Фраза на первый взгляд обыденная и банальная, но в моем положении «на острие бритвы» я считаю, что прозрение помогло мне ее найти. Недаром этой фразе предшествовала напряженная умственная работа. Я с волнением ждал продолжения. Чем ответят? Не укажут ли попросту на дверь?
– Коля серьезно болен, – ответила мне Рита Михайловна.
Я облегченно вздохнул. Нет, так не отвечают, когда хотят рубить сплеча, то есть попросту выгнать. Конечно, даже до элементарного доверия еще далеко, но, тем не менее, намечалось если не доверие, то хотя бы разговор.
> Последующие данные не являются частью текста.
/-- The bindings of the agent that `hit` picks removed. The next REL of their objects still waits for the words issued before (R402). -/
def State.unbind (s : State) (hit : Binding → Bool) : State :=
  s.me (fun ag => { ag with binds := ag.binds.filter (fun x => !hit x)
                            past := ag.past.filter (fun e => ag.inflight.any (fun f => decide (f.no < e.2))) ++
                              (ag.binds.filter hit).map (fun x => (x, s.handles)) })

/-- UNBIND (R172-R174, R402). -/
def execUnbind (h : Head) (a : Opnd) (rs all : Bool) (s : State) : Out :=
  .next (s.xword h { needX false (if all then [] else [pairSrc a]) with
      badE := !all && (match a with
        | .k n => decide (60 < n.val)
        | _ => true) } (fun s =>
    let ag := s.agent
    if all then .ok (s.unbind (fun _ => true)) s.npc
    else
      let base := s.objArg a rs
      let hit (x : Binding) : Bool := x.rs == rs && x.base == base
      if ag.binds.any hit then .ok (s.unbind hit) s.npc
      else .bad (ag.flt 0x0A)))

/-! ## Objects (R171, R174, R175) -/

/-- The faults of R174 that ACQ and REL share, on an object; else its key and word. -/
def State.objCheck (s : State) (o : Held) : Except Flt (ObjKey × Nat) :=
  let ag := s.agent
  if o.addr % 8 ≠ 0 then .error (Flt.at 0x09 o.addr)
  else if o.scr then
    if (s.scratch ag.scratch).size < o.addr + 8 then .error (Flt.at 0x08 o.addr)
    else
      let k : ObjKey := .scr ag.scratch o.addr
      if fld (s.obj k) 32 31 = 0 then .ok (k, s.obj k) else .error (ag.flt 0x0A)
  else match s.translate ag.ctx ag.die o.addr .both with
    | .error e => .error (Flt.at e o.addr)
    | .ok x =>
      if x.leaf.swept then .error (Flt.at 0x08 o.addr)
      else if fld (s.obj (.mem x.pa)) 32 31 = 0 then .ok (.mem x.pa, s.obj (.mem x.pa)) else .error (ag.flt 0x0A)

/-- The warp holds the object. -/
def Agent.holds (ag : Agent) (o : Held) : Bool := ag.held.any (fun x => x.scr == o.scr && x.addr == o.addr)

/-- A request can be granted on an object word (R175). -/
def grantable (sh : Bool) (w : Nat) : Bool := if sh then !objEx w && decide (objSh w < 65535) else !objEx w && objSh w == 0

/-- The word of an object after a grant, `wait` requests still waiting. -/
def grantWord (sh : Bool) (w wait : Nat) : Nat :=
  if sh then objWord false wait (objSh w + 1) else objWord true wait (objSh w)

/-- An agent becomes a holder. -/
def State.grant (s : State) (id : Nat) (k : ObjKey) (o : Held) (wait : Nat) : State :=
  match s.agentOf id with
  | none => s
  | some ag =>
    let s := s.setObj ag o k (grantWord o.shared (s.obj k) wait)
    s.upd id (fun a => { a with held := a.held ++ [o] })

/-- Whether some thread of a memory word in flight accesses bytes that `p` picks: scratch or global, address, length. -/
def Agent.touches (ag : Agent) (f : Inflight) (p : Bool → Nat → Nat → Bool) : Bool :=
  match memOp f.instr with
  | none => false
  | some m =>
    !m.pft && (if m.unif then [0] else threadsOf f.e).any (fun t =>
      match (ag.target m f.base.toNat (f.av.getD t 0) t).1 with
      | .ok (.glob va _) => p false va (tySize m.ty)
      | .ok (.scr off) => p true off (tySize m.ty)
      | _ => false)

/-- A word on a typed buffer: BLD or BST. -/
def onBuf (i : Instr) : Bool := (memOp i).any (fun m => m.buf.isSome)

/-- The slots of the words that `p` picks. -/
def Agent.slotsOf (ag : Agent) (p : Inflight → Bool) : BitVec 8 :=
  BitVec.ofNat 8 ((List.range 8).foldl (fun m i => if ag.inflight.any (fun f => f.slot == i && p f) then m + 2 ^ i else m) 0)

/-- The slots of the earlier words that an acquire of an object waits for: those that touch its element, and BUF words (R187). -/
def Agent.acqSlots (ag : Agent) (o : Held) : BitVec 8 :=
  ag.slotsOf (fun f => !f.finished && (onBuf f.instr || ag.touches f (fun scr a n => scr == o.scr && overlaps a n o.addr 8)))

/-- ACQ (R175, R295): once the earlier words that it must follow are complete (R187), a request goes to the object's home. With nothing before
it and the object free it is granted at once; otherwise issue is held until the grant. -/
def execAcq (h : Head) (a : Opnd) (sh os : Bool) (s : State) : Out :=
  .next (s.xword h { needX false [if os then plain a else pairSrc a] with badE := notK a } (fun s =>
    let ag := s.agent
    let o : Held := { scr := os, addr := s.objArg a os, shared := sh }
    match s.objCheck o with
    | .error f => .bad f
    | .ok (k, w) =>
      if ag.holds o || decide (16 ≤ ag.held.length) then .bad (ag.flt 0x0A)
      else if ag.acqSlots o ≠ 0 then s.holdFor h.nas (.slots (ag.acqSlots o))
      else if s.isDet ag && !s.detNow ag then s.holdFor h.nas .det
      else if !s.isDet ag && !s.waiters.any (fun x => x.key == k) && grantable sh w then
        .ok (s.grant ag.id k o (objWait w)) s.npc
      else match s.holdFor h.nas (.acq k o h.nas) with
        | .hold s' =>
          let s' := s'.setObj ag o k (objWord (objEx w) (objWait w + 1) (objSh w))
          .hold { s' with waiters := s'.waiters ++ [{ ag := ag.id, key := k, sh := sh }] }
        | r => r))

/-- The NAS of an ACQ that was granted while its warp was away, or replays words, acts; the warp's hold stays (R263). -/
def State.lateNas (s : State) (id : Nat) : State :=
  match s.agentOf id with
  | none => s
  | some ag => match ag.wait with
    | .granted nas =>
      let s := s.within id (fun s => match s.agent.nasNext nas s.npc with
        | .error _ => s
        | .ok a => ({ s with agent := a }).finish s.agent)
      s.upd id (fun a => { a with hold := ag.hold, wait := .none })
    | _ => s

/-- The home of an object has been found. -/
def ObjKey.here : ObjKey → Bool
  | .away .. => false
  | _ => true

/-- The object that an agent waits for. -/
def Agent.asked (a : Agent) : Option Held :=
  match a.hold, a.wait with
  | .acq _ o _, _ | _, .acq _ o _ => some o
  | _, _ => none

/-- The requests that a resume has brought to a die find their objects' homes there, once the pages can be reached (R263, R283); log 57. -/
def State.found (s : State) : State :=
  { s with waiters := s.waiters.map (fun w =>
      if w.key.here then w
      else match s.agentOf w.ag with
        | none => w
        | some a => match a.asked.map (s.keyOf a) with
          | some (.ok k) => { w with key := k }
          | _ => w) }

/-- ACQ_GRANT: the home grants the waiting request of an agent, first come first served (R175); in determinate mode only a commit
grants (R195). The warp's issue resumes: its NAS acts; log 42. -/
def State.acqGrant (s : State) (id : Nat) : State :=
  let s := s.found
  match s.waiters.find? (fun w => w.ag == id), s.agentOf id with
  | some w, some ag =>
    let first := match s.waiters.find? (fun x => x.key == w.key) with
      | none => false
      | some x => x.ag == id
    let give (k : ObjKey) (o : Held) : State :=
      let s := { s with waiters := s.waiters.filter (fun x => !(x.ag == id)) }
      s.grant id k o (objWait (s.obj k) + 65535)
    match ag.hold, ag.wait with
    | .acq _ o nas, _ => if first && w.key.here && grantable w.sh (s.obj w.key) then (give w.key o).within id (fun s => s.resumeNas nas) else s
    | _, .acq _ o nas =>
      if first && w.key.here && grantable w.sh (s.obj w.key) then
        let s := (give w.key o).upd id (fun a => { a with wait := .granted nas })
        if ag.resident then s.lateNas id else s
      else s
    | _, _ => s
  | _, _ => s

/-- ACQ_GRANT (R175), the waiting warp resident or held in a saved image; log 42. -/
def execAcqGrant (ag : Nat) (s : State) : Out :=
  .next (match s.allAgents.find? (fun a => a.id == ag) with
    | none => s
    | some a =>
      if s.isDet a then s
      else if (s.agentOf ag).isSome then s.acqGrant ag else s.awake (fun s => s.acqGrant ag))

/-! ## Waits of REL and the fences -/

/-- A binding names an object (R173): by its address, a clasp object by that of its group (R177). `g`: the group, where the object is
its clasp object. -/
def State.names (s : State) (ag : Agent) (x : Binding) (o : Held) (g : Option Nat) : Bool :=
  match x.obj with
  | .global va => !o.scr && va == o.addr
  | .scratch off => o.scr && off == o.addr
  | .clasp i => g == some i || (!o.scr && (s.groupOf ag.launch i).any (fun gr => gr.clasp == o.addr))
И точно, Рита Михайловна встала и сказала мне:
– Простите, Гоша… Кажется, так? Подобная фамильярность этой женщины совсем обрадовала меня.
– Да, – ответил я. – Вообще-то меня Григорий зовут, а «Гоша» это скорее Георгий… Но вот привык я – Гоша и Гоша…
И данное продолжение было правильно. После всех крайностей, после животных страстей и вздыбленности чувств такая неловкость и путаность выражений с моей стороны, которая явилась сама собой, экспромтом, действовала в мою пользу и успокаивала этих людей.
– Я хотела бы с вами поговорить, – сказала Рита Михайловна.– Мы пойдем ко мне,– обернулась она к мужу.– Позвони все-таки Соловьеву… У тебя болен сын, а твой друг, врач, доцент, светило, ведет себя как непорядочная свинья. (Это было сказано резко и при мне, что меня обрадовало, поскольку невольно вписывало меня в круг внутренних, интимных семейных отношений.)
– Может быть, его срочно вызвали в Кремлевку, – сказал журналист.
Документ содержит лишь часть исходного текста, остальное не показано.